Trois clubs de la Principauté n’avaient plus fréquenté la D1 en même temps depuis la saison 1994-95, quand le Standard, le RFC Liège et Seraing rivalisaient dans un rayon de vingt kilomètres. Le Standard avait terminé vice-champion, Seraing avait fini neuvième et Liège vivait son dernier exercice en D1, dans la douleur.
Vingt-sept ans plus tard, deux des trois clubs sont toujours là, à cinq kilomètres de distance, et Eupen a remplacé Liège, ce qui a élargi un peu le cercle. Mais tous les trois finiront probablement dans la colonne de droite, le 10 avril, au terme de la phase classique. Ce n’est pas une infamie pour Seraing et Eupen; c’est une anomalie, au minimum, pour le Standard.
Seront-ils encore trois clubs la saison prochaine? Cela dépendra beaucoup de Seraing, qui se dirige vers le barrage pour son maintien. De manière plus générale, la question qui se pose est la suivante : y a-t-il la place, en province de Liège, pour trois clubs au plus haut niveau belge?
"Sur le papier, oui", estime Benoit Thans, ancien joueur du Standard et du RFC Liège. "Il faut tenir compte des circonstances financières, mais avec une bonne gestion, et des investissements dans la formation, pour aller chercher des recruteurs et des entraîneurs, plutôt qu’un deuxième ou un troisième joueur pour l’équipe première, c’est possible."

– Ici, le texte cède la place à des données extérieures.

theorem test_SecurityCommands_met :
    (∃ (s : State) (v : Word), s.live = true ∧ s.dev.bit F.SEC_CMD_STATUS_BUSY = false ∧ s.dev.bit F.SEC_STATUS_LOCKED = false ∧
      F.SEC_CMD_IMM.of v / 256 % 256 ≤ s.dev.fld (F.SEC_SVN_RUN_RUN (F.SEC_CMD_IMM.of v % 8)) ∧ 7 ≤ F.SEC_CMD_IMM.of v % 16 ∧
      8 ≤ F.SEC_CMD_IMM.of v % 16 ∧ (s.dev.reg R.SEC_CMD_ARG).toNat % 64 = 0 ∧ (s.dev.reg R.SEC_CMD_ARG).toNat + 112 ≤ hbmSize ∧
      LinesServe s.dev (s.dev.reg R.SEC_CMD_ARG).toNat 112 ∧ LinesServe s.dev (s.dev.reg R.SEC_CMD_ARG).toNat 64 ∧
      s.dev.readWaits (s.dev.reg R.SEC_CMD_ARG).toNat 112 = false ∧ s.dev.readWaits (s.dev.reg R.SEC_CMD_ARG).toNat 64 = false) ∧
    (∃ (s : State) (i : Nat), s.live = true ∧ s.dev.bit F.SEC_CMD_STATUS_BUSY = false ∧
      s.dev.keyOf ((s.dev.reg R.SEC_CMD_ARG).toNat % 2 ^ 32) = some i) ∧
    (∃ (s : State), s.live = true ∧ s.dev.bit F.SEC_CMD_STATUS_BUSY = false ∧ s.dev.bit F.SEC_STATUS_LOCKED = true ∧
      (s.dev.reg R.SEC_CMD_ARG).toNat + 1394 ≤ hbmSize ∧ LinesServe s.dev (s.dev.reg R.SEC_CMD_ARG).toNat 64 ∧
      s.dev.readWaits (s.dev.reg R.SEC_CMD_ARG).toNat 64 = false) ∧
    (∃ (s : State) (v : Word), s.live = true ∧ s.dev.bit F.SEC_CMD_STATUS_BUSY = false ∧ s.dev.sec.zero = none ∧ s.dev.sec.wait = [] ∧
      F.SEC_CMD_IMM.of v % 512 ≤ F.SEC_CMD_IMM.of v / 512 % 512 ∧ F.SEC_CMD_IMM.of v / 512 % 512 = 382 ∧
      ∀ g ∈ s.dev.grants, ∀ x ∈ g.2, x < F.SEC_CMD_IMM.of v % 512 ∨ F.SEC_CMD_IMM.of v / 512 % 512 < x) ∧
    (∀ op ∈ [1, 2, 6, 7], ∃ (s : State) (o : SecOp), s.live = true ∧ s.dev.sec.op = some o ∧ o.op = op ∧ s.dev.sec.zero = none ∧ s.dev.sec.wait = [] ∧
      o.arg + 64 + o.report.length ≤ hbmSize ∧ LinesServe s.dev (o.arg + 64) o.report.length ∧
      s.dev.repairing (o.arg + 64) o.report.length = false) ∧
    (∃ (s : State) (z : SecZero), s.live = true ∧ s.dev.sec.zero = some z ∧ z.todo = [] ∧ s.dev.sec.wait = [] ∧
      (∀ k < 12, (s.dev.kQueue k).any (secFill z.gibs) = false) ∧ (∀ g ∈ z.gibs, g < 384) ∧ z.gibs = [382, 383] ∧ z.bad.contains 382 = false) ∧
    (∃ (s : State) (v : Word), s.live = true ∧ v.toNat % 2 ^ 32 = 0xDEC00001 ∧ s.lifecycle = 1) := by
  refine ⟨⟨st allReady, secWord 8, by unfold LinesServe; decide +kernel⟩,
    ⟨st [] fun d => { d with sec := { d.sec with keys := [(0, ⟨true, 0, 7, zeros 32⟩)] } }, 0, by decide +kernel⟩,
    ⟨st ((F.SEC_STATUS_LOCKED, 1) :: allReady), by unfold LinesServe; decide +kernel⟩,
    ⟨st [], secWord (382 * 512 + 382), by decide +kernel⟩, ?_,
    ⟨st [] fun d => { d with sec := { d.sec with zero := some ⟨[382, 383], [], [383]⟩ } }, ⟨[382, 383], [], [383]⟩, by decide +kernel⟩,
    ⟨st [], 0xDEC00001, by decide +kernel⟩⟩
  intro op m
  refine ⟨st allReady fun d => { d with sec := { d.sec with op := some ⟨op, 0, 64, 0, [1, 2]⟩ } }, ⟨op, 0, 64, 0, [1, 2]⟩, ?_⟩
  simp only [List.mem_cons, List.not_mem_nil, or_false] at m
  rcases m with rfl | rfl | rfl | rfl <;> (unfold LinesServe; decide +kernel)

/-! ## The tick unit -/

/-- A tick unit in a state, as master or not, changed by g; ports 1 and 3 are up, and port 1 leads down. -/
def ticks (state master run : Nat) (g : Tick → Tick := id) (l : List (Fld × Nat) := []) : State :=
  st ([(F.TCK_STATUS_STATE, state), (F.TCK_CTRL_IS_MASTER, master), (F.TCK_CTRL_RUN, run), (F.LNK_PSTATUS_STATE 1, 4), (F.LNK_PSTATUS_STATE 3, 4),
    (F.TCK_CTRL_DOWN_MASK, 2), (F.TCK_NUMBER_NUMBER, 6), (F.TCK_CTRL_UP_PORT, 3)] ++ l) fun d => { d with time := 14400000, tick := g d.tick }

/-- A word of TCK_CTRL with no reserved value, but for SLIP_LAG, GRACE_US and UP_PORT all 0 or 15. -/
def ctrlWord : Word := wordOf F.TCK_CTRL_GRACE_US 1 ||| wordOf F.TCK_CTRL_SLIP_LAG 1 ||| wordOf F.TCK_CTRL_UP_PORT 15
def cand (p : Nat) : Candidate := ⟨p, 5, 127, 63⟩
def fire1 (slip start stop : Bool) : Fire := ⟨28800000, 28800000, 7, slip, start, stop, none⟩

theorem test_Elections_met :
    (∃ (s : State) (v : Word), s.live = true ∧ CtrlGood v ∧ ¬ Running s.dev ∧ s.dev.bit F.TCK_CTRL_RUN = false ∧ s.dev.electing = false) ∧
    (∃ (s : State) (domain : BitVec 16) (b : Candidate), s.live = true ∧ domain.toNat = s.dev.fld F.TCK_CTRL_DOMAIN_ID ∧
      s.dev.bit F.TCK_STATUS_ELECTED = false ∧ s.dev.tick.best = some b ∧ (∃ c, candBetter c b = false) ∧ (∃ c, candBetter c b = true) ∧
      s.dev.up 1 = true ∧ s.dev.portIn 1 = true) ∧
    (∃ (s : State) (b : Candidate), s.live = true ∧ s.dev.tick.best = some b ∧ b.x = 127 ∧ b.y = 63) :=
  ⟨⟨ticks 0 0 0, ctrlWord, by unfold CtrlGood Running; decide⟩,
   ⟨ticks 0 0 0 (fun t => { t with best := some (cand 4) }) [(F.LNK_REGION_VALID, 1), (F.LNK_REGION_X1, 5), (F.LNK_REGION_Y1, 5), (F.LNK_COORD_X, 2),
      (F.LNK_COORD_Y, 2)], 0, cand 4, by decide, by decide, by decide, by decide, ⟨cand 4, by decide⟩, ⟨cand 3, by decide⟩, by decide, by decide⟩,
   ⟨ticks 0 0 0 fun t => { t with best := some (cand 4) }, cand 4, by decide⟩⟩

theorem test_DomainControl_met :
    (∀ m ∈ [0, 1], ∃ (s : State) (v : Word), s.live = true ∧ CtrlGood v ∧ ¬ Running s.dev ∧ s.dev.bit F.TCK_CTRL_RUN = false ∧
      s.dev.fld F.TCK_CTRL_IS_MASTER = m) ∧
    (∃ (s : State) (v : Word), s.live = true ∧ CtrlGood v ∧ s.dev.bit F.TCK_CTRL_RUN = true ∧ s.dev.fld F.TCK_STATUS_STATE = 1 ∧
      s.dev.bit F.TCK_CTRL_IS_MASTER = false) ∧
    (∃ (s : State) (v : Word), s.live = true ∧ CtrlGood v ∧ s.dev.bit F.TCK_CTRL_RUN = true ∧ Running s.dev ∧ s.dev.bit F.TCK_CTRL_IS_MASTER = true ∧
      F.TCK_CTRL_MODE.of v = s.dev.fld F.TCK_CTRL_MODE) ∧
    (∀ p ∈ [4000, 1000000], ∃ (s : State) (v : Word), s.live = true ∧ F.TCK_PERIOD_PERIOD_NS.of v = p ∧ p ≤ s.dev.fld F.TCK_GOVERN_CEILING_NS ∧
      ¬ Running s.dev) ∧
    (∀ m ∈ [0, 1], ∃ (s : State) (v : Word), s.live = true ∧ F.TCK_PERIOD_PERIOD_NS.of v = 4000 ∧ 4000 ≤ s.dev.fld F.TCK_GOVERN_CEILING_NS ∧
      Running s.dev ∧ s.dev.fld F.TCK_CTRL_MODE = m ∧ s.dev.bit F.TCK_CTRL_IS_MASTER = true) := by
  refine ⟨?_, ⟨ticks 1 0 1, ctrlWord, by unfold CtrlGood; decide⟩, ⟨ticks 3 1 1, ctrlWord, by unfold CtrlGood Running; decide⟩, ?_, ?_⟩
  · intro m h
    simp only [List.mem_cons, List.not_mem_nil, or_false] at h
    rcases h with rfl | rfl
    · exact ⟨ticks 0 0 0, ctrlWord, by unfold CtrlGood Running; decide⟩
    · exact ⟨ticks 4 1 0, ctrlWord, by unfold CtrlGood Running; decide⟩
  · intro p h
    simp only [List.mem_cons, List.not_mem_nil, or_false] at h
    rcases h with rfl | rfl
    · exact ⟨ticks 0 0 0, 4000, by unfold Running; decide⟩
    · exact ⟨ticks 0 0 0, 1000000, by unfold Running; decide⟩
  · intro m h
    simp only [List.mem_cons, List.not_mem_nil, or_false] at h
    rcases h with rfl | rfl
    · exact ⟨ticks 2 1 1, 4000, by unfold Running; decide⟩
    · exact ⟨ticks 2 1 1 id [(F.TCK_CTRL_MODE, 1)], 4000, by unfold Running; decide⟩

/-- A marker of tick k whose delay is the greatest that the lead allows. -/
def marker1 (k : Nat) (start : Bool) : Marker := ⟨0, k, false, true, start, false, 5000, 24000⟩

theorem test_Markers_met :
    (∀ gov ∈ [[], [7]], ∃ (s : State) (n at_ : Nat), s.live = true ∧ s.dev.bit F.TCK_CTRL_IS_MASTER = true ∧ s.dev.tick.unsent = some (n, at_) ∧
      s.dev.tick.soft = none ∧ (gov = [] ∨ gov = [n]) ∧ s.dev.tick.gov = gov ∧ s.dev.tick.stopping = false ∧ 0 < s.dev.plannedNs ∧
      s.dev.plannedNs < s.dev.fld F.TCK_GOVERN_CEILING_NS ∧ bitOf (s.dev.fld F.TCK_CTRL_DOWN_MASK) 1 = true ∧ s.dev.up 1 = true) ∧
    (∃ (s : State) (p : PortId) (m : Marker), s.live = true ∧ s.dev.bit F.TCK_CTRL_IS_MASTER = false ∧ m.domain = s.dev.fld F.TCK_CTRL_DOMAIN_ID ∧
      (m.delay + s.dev.fld (linkDelay p)) * 9 = s.dev.fld F.TCK_LEAD_LEAD_NS * 144 ∧ s.dev.tick.fires = [] ∧ Running s.dev ∧ m.start = false ∧
      m.tick % 2 ^ 16 = (s.dev.fld F.TCK_NUMBER_NUMBER + 1) % 2 ^ 16 ∧ s.dev.tick.predicted = some s.dev.time) ∧
    (∃ (s : State) (p : PortId) (m : Marker), s.live = true ∧ s.dev.bit F.TCK_CTRL_IS_MASTER = false ∧ m.domain = s.dev.fld F.TCK_CTRL_DOMAIN_ID ∧
      (m.delay + s.dev.fld (linkDelay p)) * 9 ≤ s.dev.fld F.TCK_LEAD_LEAD_NS * 144 ∧ s.dev.tick.fires = [] ∧ s.dev.fld F.TCK_STATUS_STATE = 1 ∧
      m.start = true) ∧
    (∃ (s : State) (at_ : Nat), s.live = true ∧ Running s.dev ∧ s.dev.bit F.TCK_CTRL_IS_MASTER = false ∧ s.dev.tick.fires = [] ∧
      s.dev.tick.predicted = some at_) := by
  refine ⟨?_, ⟨ticks 2 0 1 fun t => { t with predicted := some 14400000 }, 1, marker1 7 false, by unfold Running; decide⟩,
    ⟨ticks 1 0 1, 1, marker1 0 true, by decide⟩, ⟨ticks 2 0 1 fun t => { t with predicted := some 14400000 }, 14400000, by unfold Running; decide⟩⟩
  intro gov m
  refine ⟨ticks 2 1 1 (fun t => { t with unsent := some (7, 43200000), gov := gov }) [(F.TCK_PERIOD_CURRENT_NS, 5000)], 7, 43200000, ?_⟩
  simp only [List.mem_cons, List.not_mem_nil, or_false] at m
  rcases m with rfl | rfl <;> decide

theorem test_Boundaries_met :
    (∀ f ∈ [fire1 false false false, fire1 true false false, fire1 false false true], ∃ (s : State) (rest : List Fire), s.live = true ∧
      s.dev.tick.fires = f :: rest ∧ s.dev.bit F.TTH_MODE_REQ_PENDING = false ∧ s.dev.ring.held = none ∧ Running s.dev ∧ f.start = false) ∧
    (∃ (s : State) (f : Fire) (rest : List Fire), s.live = true ∧ s.dev.tick.fires = f :: rest ∧ s.dev.bit F.TTH_MODE_REQ_PENDING = false ∧
      s.dev.ring.held = none ∧ s.dev.fld F.TCK_STATUS_STATE = 1 ∧ f.start = true ∧ f.stop = false ∧ f.slip = false) := by
  refine ⟨?_, ⟨ticks 1 0 1 fun t => { t with fires := [fire1 false true false] }, fire1 false true false, [], by decide⟩⟩
  intro f h
  refine ⟨ticks 2 0 1 fun t => { t with fires := [f] }, [], ?_⟩
  simp only [List.mem_cons, List.not_mem_nil, or_false] at h
  rcases h with rfl | rfl | rfl <;> (unfold Running; decide)

/-- An open tick, with a kernel that has not reached its SYNC.TICK on core 143, in a state. -/
def late (n : Nat) : State :=
  ticks 2 0 1 (fun t => { t with settled := false, predicted := some 14472000 }) [(F.SCP_CORE_STATUS_STATE 143, n)] |>.on fun d => d.modCore 143 fun c => { c with running := [(0, launch1)] }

Jean-François de Sart, ancien joueur du RFC Liège, et ancien directeur sportif du Standard, partage le constat, au sujet de la formation. "Il faut regarder ce qui se fait autour, pour permettre aux jeunes d’être bien formés, leur proposer des infrastructures de qualité. Cela amorce une pompe, qui permet de faire sortir des jeunes, qui vont dans des clubs de D1 de la région, puis percent au haut niveau."
Le tissu économique a évolué, depuis les années 90, et le business du football avec lui. Seraing et Eupen sont dans des mains étrangères, Metz pour le premier, le Qatar pour le deuxième. Et le Standard devrait, dans les prochains jours, passer sous pavillon étranger également.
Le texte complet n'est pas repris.